作者
Ting Tang,Huichao Lai,Xuemei Huang,Liqin Gu,Shi Hai-ying
摘要
Abstract Aims Laparoscopic surgery is widely used for diagnosing ovarian endometriosis but it has medical risks. This study explored the application of blood indicators in diagnosis and staging of ovarian endometriosis, aiming to develop a noninvasive diagnostic method. Methods A total of 190 ovarian endometriosis patients were included in observation group, among these participants, 77 patients among them were stages I–II, and the rest 113 patients were stages III–IV, and a total of 103 healthy women as control group. Serum biochemical indexes, tumor markers, and cytokines levels in two groups were used for the diagnosis and staging of the disease. Area under the receiver operating characteristic (ROC) curve (AUC) predicted the value of individual and joint tests for indicators. Results Biochemical indexes, namely, alkaline phosphatase (ALP), total protein (TP), and glucose (Glu) could distinguish patients from normal women; and that ALP and Glu could indicate disease staging.

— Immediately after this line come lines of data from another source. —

-- ==== Sys2Proof/Laws/Control.lean ====
section
/-! SUPPORT. Where a handler invocation can leave the command: suspended at a listed state, ended, or at the target of a
`Goto` (42_dispatch.md R218). -/

namespace Sys2Proof.Machine

theorem State.settled_of_idle (t : State) (h : t.cmd.code = .none ∧ t.cmd.waiting = false ∧ t.cmd.state = 0) :
    t.settled = true := by
  simp [State.settled, State.active, h.1, h.2.1, h.2.2]

theorem State.settled_of_waiting (t : State) (hc : t.cmd.code ≠ .none) (hw : t.cmd.waiting = true)
    (hs : t.cmd.state.toNat ∈ t.cmd.code.states) : t.settled = true := by
  have ha : t.active = true := by simp [State.active, hc]
  simp [State.settled, ha, hw, hs]

theorem endCommand_settled (s : State) : (endCommand s).settled = true :=
  State.settled_of_idle _ (by simp [ActiveCommand.ended])

theorem takeException_settled (x : Exception) (s t : State) (h : takeException x s = .ok t) : t.settled = true :=
  State.settled_of_idle _ (takeException_cmd x s t h)

theorem wait_settled (n : Word32) (s : State) (hc : s.cmd.code ≠ .none) (hn : n.toNat ∈ s.cmd.code.states) :
    (wait n s).settled = true :=
  State.settled_of_waiting _ (by simpa using hc) (by simp) (by simpa using hn)

/-! ### The common path -/

theorem seekDecision_settled (s : State) (hc : s.cmd.code = .read ∨ s.cmd.code = .write) :
    (seekDecision s).settled = true := by
  have e : ∀ cyl (u : State), u.cmd = (noteTarget cyl s).cmd → (wait 13 u).settled = true := by
    intro cyl u hu
    have hcode : u.cmd.code = s.cmd.code := by rw [hu]; rfl
    apply wait_settled
    · rw [hcode]; rcases hc with h | h <;> rw [h] <;> decide
    · rw [hcode]; rcases hc with h | h <;> rw [h] <;> decide
  apply e (cylinderOf s.params s.geom.toLayout s.cmd.sector.toNat)
  split <;> simp

theorem rwState10_settled (s t : State) (hc : s.cmd.code = .read ∨ s.cmd.code = .write)
    (h : rwState10 s = .ok t) : t.settled = true := by
  unfold rwState10 at h
  split at h
  · split at h
    · exact takeException_settled _ _ _ h
    · simp only [Except.ok.injEq] at h; subst h; exact seekDecision_settled _ (by simpa using hc)
  · simp only [Except.ok.injEq] at h; subst h; exact seekDecision_settled _ hc

theorem noteResolution_cmd (r : Resolution) (s : State) :
    (noteResolution r s).1.cmd.code = s.cmd.code ∧ (noteResolution r s).1.cmd.state = s.cmd.state ∧
      (noteResolution r s).1.prof = s.prof ∧ (noteResolution r s).1.cmd.bufferHit = s.cmd.bufferHit := by
  cases r <;> exact ⟨rfl, rfl, rfl, rfl⟩

theorem maxAttempts_le (s : State) : maxAttempts s ≤ 4 := by unfold maxAttempts; split <;> (try split) <;> omega
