/-- The refusals of state 2, in the order of their tests (60_exceptions.md R476); none changes the state. -/
theorem formatEnabledChecks_refuses {u : State}
    (hrefused : u.flags.diskPresent = false ∨ u.flags.writeEnabled = false ∨ u.flags.formatEnabled = false ∨
      u.skewed ∧ ¬u.acceptsPercom (percomAt u.recvBuf)) :
    formatEnabledChecks u = formatFail u.formatRefusalStatus u := by
  unfold formatEnabledChecks State.formatRefusalStatus
  by_cases hdisk : u.flags.diskPresent = false
  case pos => rw [if_pos hdisk, if_pos hdisk]
  rw [if_neg hdisk, if_neg hdisk]
  by_cases hprotected : u.flags.writeEnabled = false ∨ u.flags.formatEnabled = false
  case pos => rw [if_pos hprotected, if_pos (Bool.and_eq_false_iff.2 hprotected)]
  rw [if_neg hprotected, if_neg (hprotected ∘ Bool.and_eq_false_iff.1)]
  obtain ⟨hskewed, hrejected⟩ : u.skewed ∧ ¬u.acceptsPercom (percomAt u.recvBuf) := by tauto
  rw [formatDensity_reject u hskewed hrejected]
  rfl

/-- Settles O29: each refusal is an Error response with the 0xFF frame, in the state the acknowledgement left. -/
theorem formatRefused : Obligations.FormatRefused := by
  intro s hawaits hcode hlen hchecksum hrefused rate acts
  have hstatus : s.formatRefusalStatus.getD s.fdcStatus =
      if s.flags.diskPresent = false then s.params.fdcRnf
      else if s.flags.writeEnabled = false ∨ s.flags.formatEnabled = false then 0xBF
      else s.fdcStatus := by
    unfold State.formatRefusalStatus
    split
    · rfl
    · split <;> rfl
  have hrun : handler (s.fenced 2) = formatFail s.formatRefusalStatus (formatChecked s) := by
    rw [formatState2_eq s hcode hchecksum]
    exact formatEnabledChecks_refuses (u := formatChecked s) hrefused
  rw [formatFail_eq _ (formatChecked s) hlen (by simp [formatChecked, hcode])] at hrun
  rw [handle_fence_once s _ 2 hawaits (by simp [hcode]) hrun rfl, ← hstatus]
  dsimp only [formatChecked, acts]
  simp only [List.append_assoc, Wire.after_append]
  rfl

/-! ### The image of state 3 -/

/-- Two handler invocations settle the fence. -/
theorem handle_fence_twice {s u t : State} {id : Word32} (hawaits : s.awaits id) (hactive : s.cmd.code ≠ .none)
    (hfirst : handler (s.fenced id) = .ok u) (hactive' : u.cmd.code ≠ .none) (hruns : u.cmd.waiting = false)
    (hsecond : handler u = .ok t) (hsettled : (t.active && !t.cmd.waiting) = false) :
    handle (.serialFence id) s = .next t := by
  rw [handle_fence s id hawaits hactive, processCommand_twice (s.fenced id) u t hfirst
    ((State.active_iff _).2 hactive) rfl hsecond ((State.active_iff u).2 hactive') hruns hsettled]
  rfl

/-- The unit when state 3 of a format begins: a skewed block is in force (46_cmd_format.md R335). -/
def State.formatReady (s : State) : State :=
  let inForce := s.skewed ∧ s.prof.writePERCOMChangesDensity = true
  { formatChecked s with
    percom := s.formatPercom
    geom :=
      if inForce then { s.geom with toLayout := geometryOfPercom (s.storedPercom (percomAt s.recvBuf)) } else s.geom
    bufferedTrack := if inForce then none else s.bufferedTrack
    cmd := { s.cmd with waiting := false, state := 3 } }

/-- A format that passes state 2's checks goes on to state 3, whose outcome settles the fence. -/
theorem handle_formatState3 {s t : State} (hawaits : s.awaits 2) (hcode : s.cmd.code = .format)
    (hchecksum : s.skewed → s.cmd.rxChecksumOK = true) (hdisk : s.flags.diskPresent = true)
    (hwritable : s.flags.writeEnabled = true) (hformattable : s.flags.formatEnabled = true)
    (haccepted : s.skewed → s.acceptsPercom (percomAt s.recvBuf)) (hrun : formatState3 s.formatReady = .ok t)
    (hsettled : (t.active && !t.cmd.waiting) = false) : handle (.serialFence 2) s = .next t := by
  have hactive : s.cmd.code ≠ .none := by simp [hcode]
  have hfirst : handler (s.fenced 2) = .ok s.formatReady := by
    rw [formatState2_eq s hcode hchecksum]
    exact formatEnabledChecks_go (formatChecked s) hdisk hwritable hformattable haccepted
  have hsecond : handler s.formatReady = .ok t := by
    rw [handler_of_format (s := s.formatReady) hcode]
    exact hrun
  exact handle_fence_twice hawaits hactive hfirst hactive rfl hsecond hsettled

/-- The unit after the Disk Interface was told to format and holds `img` (20_memory.md R91, R94). -/
def State.formatCalled (s : State) (g : Layout) (img : Option Image) : State :=
  { s with
    disk := { s.disk with image := img }
    freeCtr := s.freeCtr + 1
    out := s.out ++ [.formatDisk g]
    wire := s.wire.after s.now 0 [.formatDisk g] }

/-- A storage error leaves the sector table and spoils the bytes (60_exceptions.md R465). -/
theorem formatDisk_throws {u : State} (g : Layout) (herror : u.disk.formatError = true) :
    formatDisk g u = (true, u.formatCalled g (u.disk.image.map fun img => spoiltImage img u.freeCtr)) := by
  simp only [formatDisk, emit_disk, herror, if_true]
  rfl

/-- Without a storage error the disk holds the image of the geometry asked for (46_cmd_format.md R337). -/
theorem formatDisk_formats {u : State} (g : Layout) (herror : u.disk.formatError = false) :
    formatDisk g u = (false, u.formatCalled g (some (formattedImage u.params u.freeCtr g))) := by
  simp only [formatDisk, emit_disk, herror, Bool.false_eq_true, if_false]
  rfl

/-- Settles O31: the throw is an Error response with the 0xFF frame and the CRC status, before any movement. -/
theorem formatThrows : Obligations.FormatThrows := by
  intro s hawaits hcode hlen hchecksum hdisk hwritable hformattable haccepted herror rate g inForce acts
  obtain ⟨u, hu⟩ : ∃ u, u = s.formatReady.formatCalled g (s.disk.image.map fun img => spoiltImage img s.freeCtr) :=
    ⟨_, rfl⟩
  have hrun : formatState3 s.formatReady = formatFail (some s.params.fdcCrc) u := by
    have hthrown := formatDisk_throws (u := s.formatReady) g herror
    rw [formatState3, show formatGeometry s.formatReady = g from rfl, hthrown, hu]
    rfl
  have hresult : s.cmd.code ≠ .status := by simp [hcode]
  rw [formatFail_eq _ u (by rw [hu]; exact hlen) (by rw [hu]; exact hresult)] at hrun
  rw [handle_formatState3 hawaits hcode hchecksum hdisk hwritable hformattable haccepted hrun rfl, hu]
  dsimp only [State.formatCalled, State.formatReady, formatChecked, acts, inForce]
  simp only [List.append_assoc, Wire.after_append]
  rfl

In tumor markers, alpha fetoprotein (AFP), carcinoembryonic antigen (CA) 125, CA199 and human epididymis protein 4 (HE4) helped to diagnose endometriosis; CA125, HE4, and cytokeratin 19 fragment (CYFRA21‐1) could differentiate stages. In cytokines, vascular endothelial growth factor (VEGF), tumor necrosis factor (TNF)‐α, interleukin (IL)‐6, soluble fms‐like tyrosine kinase receptor 1 (sflt‐1), monocyte chemoattractant protein (MCP)‐1 therefore, have values to diagnose endometriosis; VEGF, TNF‐α, IL‐6, and sflt‐1 helped to differentiate disease staging. Conclusion Serological indicators in ovarian endometriosis patients were different from healthy women, which were of certain differential values in diagnosis and disease staging. The current study provided a novel strategy for endometriosis diagnosis.